The practical steps of an MD simulation start with generating an initial random configuration of particle positions \(\{ \mathbf{r}_i \}\) and momenta \(\{ \mathbf{p}_i \}\). The system’s equations of motion are then iteratively solved using a suitable algorithm to allow it to reach equilibrium. After equilibration, a production run is performed over many time steps to collect meaningful data. Finally, relevant averages, such as pressure or kinetic energy, are calculated from the collected data.

Monte Carlo

However, to obtain the equilibrium properties of the system, it may be much faster to use a dynamics which is nothing like the actual equations of motion.

At first sight, this looks very dangerous; however, if one can prove that in the required equilibrium distribution, the artificial dynamics obey the principle of detailed balance, then it is (almost) guaranteed that the steady state found by simulation is the true equilibrium state.

The best known example is the Monte Carlo method, in which the dynamical algorithm consists of random jumps. The jump rates \(\nu_{AB}\) for all pairs of states \((A, B)\) take the form:

\[ \nu_{AB} = \nu_0 \quad \text{if } E_B \le E_A \]

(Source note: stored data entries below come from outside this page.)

-- ==== Sys2Proof/Laws/State.lean ====
section
/-! SUPPORT. The small lemmas of the state: one per field per named update, so that no proof unfolds an update. -/

namespace Sys2Proof.Machine

/-! ### `writeV` -/

@[simp] theorem State.writeV_mem (s : State) (x : RegNum) (b : Byte) : (s.writeV x b).mem = s.mem := rfl
@[simp] theorem State.writeV_v (s : State) (x : RegNum) (b : Byte) : (s.writeV x b).v = s.v.set x.toNat b x.isLt := rfl
@[simp] theorem State.writeV_index (s : State) (x : RegNum) (b : Byte) : (s.writeV x b).index = s.index := rfl
@[simp] theorem State.writeV_pc (s : State) (x : RegNum) (b : Byte) : (s.writeV x b).pc = s.pc := rfl
@[simp] theorem State.writeV_sp (s : State) (x : RegNum) (b : Byte) : (s.writeV x b).sp = s.sp := rfl
@[simp] theorem State.writeV_stack (s : State) (x : RegNum) (b : Byte) : (s.writeV x b).stack = s.stack := rfl
@[simp] theorem State.writeV_dt (s : State) (x : RegNum) (b : Byte) : (s.writeV x b).dt = s.dt := rfl
@[simp] theorem State.writeV_st (s : State) (x : RegNum) (b : Byte) : (s.writeV x b).st = s.st := rfl
@[simp] theorem State.writeV_disp (s : State) (x : RegNum) (b : Byte) : (s.writeV x b).disp = s.disp := rfl
@[simp] theorem State.writeV_key (s : State) (x : RegNum) (b : Byte) : (s.writeV x b).key = s.key := rfl
@[simp] theorem State.writeV_halted (s : State) (x : RegNum) (b : Byte) : (s.writeV x b).halted = s.halted := rfl
@[simp] theorem State.writeV_fault (s : State) (x : RegNum) (b : Byte) : (s.writeV x b).fault = s.fault := rfl
@[simp] theorem State.writeV_draws (s : State) (x : RegNum) (b : Byte) : (s.writeV x b).draws = s.draws := rfl
@[simp] theorem State.writeV_config (s : State) (x : RegNum) (b : Byte) : (s.writeV x b).config = s.config := rfl

/-! ### `writeResultAndFlag` -/

@[simp] theorem State.writeResultAndFlag_mem (s : State) (x : RegNum) (b g : Byte) : (s.writeResultAndFlag x b g).mem = s.mem := rfl
@[simp] theorem State.writeResultAndFlag_v (s : State) (x : RegNum) (b g : Byte) : (s.writeResultAndFlag x b g).v = (s.v.set x.toNat b x.isLt).set (VF).toNat g (VF).isLt := rfl
@[simp] theorem State.writeResultAndFlag_index (s : State) (x : RegNum) (b g : Byte) : (s.writeResultAndFlag x b g).index = s.index := rfl
@[simp] theorem State.writeResultAndFlag_pc (s : State) (x : RegNum) (b g : Byte) : (s.writeResultAndFlag x b g).pc = s.pc := rfl
@[simp] theorem State.writeResultAndFlag_sp (s : State) (x : RegNum) (b g : Byte) : (s.writeResultAndFlag x b g).sp = s.sp := rfl
@[simp] theorem State.writeResultAndFlag_stack (s : State) (x : RegNum) (b g : Byte) : (s.writeResultAndFlag x b g).stack = s.stack := rfl
@[simp] theorem State.writeResultAndFlag_dt (s : State) (x : RegNum) (b g : Byte) : (s.writeResultAndFlag x b g).dt = s.dt := rfl
@[simp] theorem State.writeResultAndFlag_st (s : State) (x : RegNum) (b g : Byte) : (s.writeResultAndFlag x b g).st = s.st := rfl
@[simp] theorem State.writeResultAndFlag_disp (s : State) (x : RegNum) (b g : Byte) : (s.writeResultAndFlag x b g).disp = s.disp := rfl
@[simp] theorem State.writeResultAndFlag_key (s : State) (x : RegNum) (b g : Byte) : (s.writeResultAndFlag x b g).key = s.key := rfl
@[simp] theorem State.writeResultAndFlag_halted (s : State) (x : RegNum) (b g : Byte) : (s.writeResultAndFlag x b g).halted = s.halted := rfl
@[simp] theorem State.writeResultAndFlag_fault (s : State) (x : RegNum) (b g : Byte) : (s.writeResultAndFlag x b g).fault = s.fault := rfl
@[simp] theorem State.writeResultAndFlag_draws (s : State) (x : RegNum) (b g : Byte) : (s.writeResultAndFlag x b g).draws = s.draws := rfl
@[simp] theorem State.writeResultAndFlag_config (s : State) (x : RegNum) (b g : Byte) : (s.writeResultAndFlag x b g).config = s.config := rfl

/-! ### `advance` -/

@[simp] theorem advance_mem (s : State) : (advance s).mem = s.mem := rfl
@[simp] theorem advance_v (s : State) : (advance s).v = s.v := rfl
@[simp] theorem advance_index (s : State) : (advance s).index = s.index := rfl
@[simp] theorem advance_pc (s : State) : (advance s).pc = s.pc + 2 := rfl
@[simp] theorem advance_sp (s : State) : (advance s).sp = s.sp := rfl
@[simp] theorem advance_stack (s : State) : (advance s).stack = s.stack := rfl
@[simp] theorem advance_dt (s : State) : (advance s).dt = s.dt := rfl
@[simp] theorem advance_st (s : State) : (advance s).st = s.st := rfl
@[simp] theorem advance_disp (s : State) : (advance s).disp = s.disp := rfl
@[simp] theorem advance_key (s : State) : (advance s).key = s.key := rfl
@[simp] theorem advance_halted (s : State) : (advance s).halted = s.halted := rfl
@[simp] theorem advance_fault (s : State) : (advance s).fault = s.fault := rfl
@[simp] theorem advance_draws (s : State) : (advance s).draws = s.draws := rfl
@[simp] theorem advance_config (s : State) : (advance s).config = s.config := rfl

/-! ### `haltWith` -/

@[simp] theorem haltWith_mem (s : State) (c : FaultCause) : (haltWith c s).mem = s.mem := rfl
@[simp] theorem haltWith_v (s : State) (c : FaultCause) : (haltWith c s).v = s.v := rfl
@[simp] theorem haltWith_index (s : State) (c : FaultCause) : (haltWith c s).index = s.index := rfl
@[simp] theorem haltWith_pc (s : State) (c : FaultCause) : (haltWith c s).pc = s.pc := rfl
@[simp] theorem haltWith_sp (s : State) (c : FaultCause) : (haltWith c s).sp = s.sp := rfl
@[simp] theorem haltWith_stack (s : State) (c : FaultCause) : (haltWith c s).stack = s.stack := rfl
@[simp] theorem haltWith_dt (s : State) (c : FaultCause) : (haltWith c s).dt = s.dt := rfl
@[simp] theorem haltWith_st (s : State) (c : FaultCause) : (haltWith c s).st = s.st := rfl
@[simp] theorem haltWith_disp (s : State) (c : FaultCause) : (haltWith c s).disp = s.disp := rfl
@[simp] theorem haltWith_key (s : State) (c : FaultCause) : (haltWith c s).key = s.key := rfl
@[simp] theorem haltWith_halted (s : State) (c : FaultCause) : (haltWith c s).halted = true := rfl
@[simp] theorem haltWith_fault (s : State) (c : FaultCause) : (haltWith c s).fault = some c := rfl
@[simp] theorem haltWith_draws (s : State) (c : FaultCause) : (haltWith c s).draws = s.draws := rfl
@[simp] theorem haltWith_config (s : State) (c : FaultCause) : (haltWith c s).config = s.config := rfl

/-! ### `skipIf` -/

@[simp] theorem skipIf_mem (s : State) (c : Bool) : (skipIf c s).mem = s.mem := by unfold skipIf; split <;> rfl
@[simp] theorem skipIf_v (s : State) (c : Bool) : (skipIf c s).v = s.v := by unfold skipIf; split <;> rfl
@[simp] theorem skipIf_index (s : State) (c : Bool) : (skipIf c s).index = s.index := by unfold skipIf; split <;> rfl
@[simp] theorem skipIf_sp (s : State) (c : Bool) : (skipIf c s).sp = s.sp := by unfold skipIf; split <;> rfl
@[simp] theorem skipIf_stack (s : State) (c : Bool) : (skipIf c s).stack = s.stack := by unfold skipIf; split <;> rfl
@[simp] theorem skipIf_dt (s : State) (c : Bool) : (skipIf c s).dt = s.dt := by unfold skipIf; split <;> rfl
@[simp] theorem skipIf_st (s : State) (c : Bool) : (skipIf c s).st = s.st := by unfold skipIf; split <;> rfl
@[simp] theorem skipIf_disp (s : State) (c : Bool) : (skipIf c s).disp = s.disp := by unfold skipIf; split <;> rfl
@[simp] theorem skipIf_key (s : State) (c : Bool) : (skipIf c s).key = s.key := by unfold skipIf; split <;> rfl
@[simp] theorem skipIf_halted (s : State) (c : Bool) : (skipIf c s).halted = s.halted := by unfold skipIf; split <;> rfl
@[simp] theorem skipIf_fault (s : State) (c : Bool) : (skipIf c s).fault = s.fault := by unfold skipIf; split <;> rfl
@[simp] theorem skipIf_draws (s : State) (c : Bool) : (skipIf c s).draws = s.draws := by unfold skipIf; split <;> rfl
@[simp] theorem skipIf_config (s : State) (c : Bool) : (skipIf c s).config = s.config := by unfold skipIf; split <;> rfl

theorem skipIf_pc (s : State) (c : Bool) : (skipIf c s).pc = if c then s.pc + 2 else s.pc := by
  unfold skipIf; split <;> rfl

/-! ### `setStackEntry` -/

@[simp] theorem setStackEntry_mem (s : State) (k : Nat) (w : Word) : (setStackEntry s k w).mem = s.mem := by unfold setStackEntry; split <;> rfl
@[simp] theorem setStackEntry_v (s : State) (k : Nat) (w : Word) : (setStackEntry s k w).v = s.v := by unfold setStackEntry; split <;> rfl
@[simp] theorem setStackEntry_index (s : State) (k : Nat) (w : Word) : (setStackEntry s k w).index = s.index := by unfold setStackEntry; split <;> rfl
@[simp] theorem setStackEntry_pc (s : State) (k : Nat) (w : Word) : (setStackEntry s k w).pc = s.pc := by unfold setStackEntry; split <;> rfl
@[simp] theorem setStackEntry_sp (s : State) (k : Nat) (w : Word) : (setStackEntry s k w).sp = s.sp := by unfold setStackEntry; split <;> rfl
@[simp] theorem setStackEntry_dt (s : State) (k : Nat) (w : Word) : (setStackEntry s k w).dt = s.dt := by unfold setStackEntry; split <;> rfl
@[simp] theorem setStackEntry_st (s : State) (k : Nat) (w : Word) : (setStackEntry s k w).st = s.st := by unfold setStackEntry; split <;> rfl
@[simp] theorem setStackEntry_disp (s : State) (k : Nat) (w : Word) : (setStackEntry s k w).disp = s.disp := by unfold setStackEntry; split <;> rfl
@[simp] theorem setStackEntry_key (s : State) (k : Nat) (w : Word) : (setStackEntry s k w).key = s.key := by unfold setStackEntry; split <;> rfl
@[simp] theorem setStackEntry_halted (s : State) (k : Nat) (w : Word) : (setStackEntry s k w).halted = s.halted := by unfold setStackEntry; split <;> rfl
@[simp] theorem setStackEntry_fault (s : State) (k : Nat) (w : Word) : (setStackEntry s k w).fault = s.fault := by unfold setStackEntry; split <;> rfl
@[simp] theorem setStackEntry_draws (s : State) (k : Nat) (w : Word) : (setStackEntry s k w).draws = s.draws := by unfold setStackEntry; split <;> rfl
@[simp] theorem setStackEntry_config (s : State) (k : Nat) (w : Word) : (setStackEntry s k w).config = s.config := by unfold setStackEntry; split <;> rfl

\[ \nu_{AB} = \nu_0 e^{-\beta (E_B - E_A)} \quad \text{if } E_B \ge E_A \]

where \(\nu_0\) is a constant.

Exercise: Show that this gives the canonical distribution in steady state.

Solution

To show that this jump rate rule gives the canonical distribution in steady state, we assume the system reaches a steady-state probability distribution \(P_A\) for state \(A\) and apply the condition of detailed balance.

Detailed balance requires: \[ P_A \nu_{AB} = P_B \nu_{BA} \]

Assume the canonical distribution: \[ P_A = \frac{1}{Z} e^{-\beta E_A}, \quad P_B = \frac{1}{Z} e^{-\beta E_B} \]

Now consider two cases for \(\nu_{AB}\) and \(\nu_{BA}\):

Case 1: \(E_B \leq E_A\)

Then: \[ \nu_{AB} = \nu_0, \quad \nu_{BA} = \nu_0 e^{-\beta (E_A - E_B)} \]

Substitute into the detailed balance condition: \[ P_A \nu_0 = P_B \nu_0 e^{-\beta (E_A - E_B)} \]

Cancel \(\nu_0\): \[ P_A = P_B e^{-\beta (E_A - E_B)} \]

Use canonical form: \[ \frac{1}{Z} e^{-\beta E_A} = \frac{1}{Z} e^{-\beta E_B} e^{-\beta (E_A - E_B)} = \frac{1}{Z} e^{-\beta E_A} \]

Verified.

Case 2: \(E_B > E_A\)

Then: \[ \nu_{AB} = \nu_0 e^{-\beta (E_B - E_A)}, \quad \nu_{BA} = \nu_0 \]

Substitute: \[ P_A \nu_0 e^{-\beta (E_B - E_A)} = P_B \nu_0 \]

Cancel \(\nu_0\): \[ P_A e^{-\beta (E_B - E_A)} = P_B \]

Again using canonical form: \[ \frac{1}{Z} e^{-\beta E_A} e^{-\beta (E_B - E_A)} = \frac{1}{Z} e^{-\beta E_B} = P_B \]

Verified.

Hence, in both cases the detailed balance condition is satisfied with the canonical distribution, and the steady state is indeed the canonical distribution.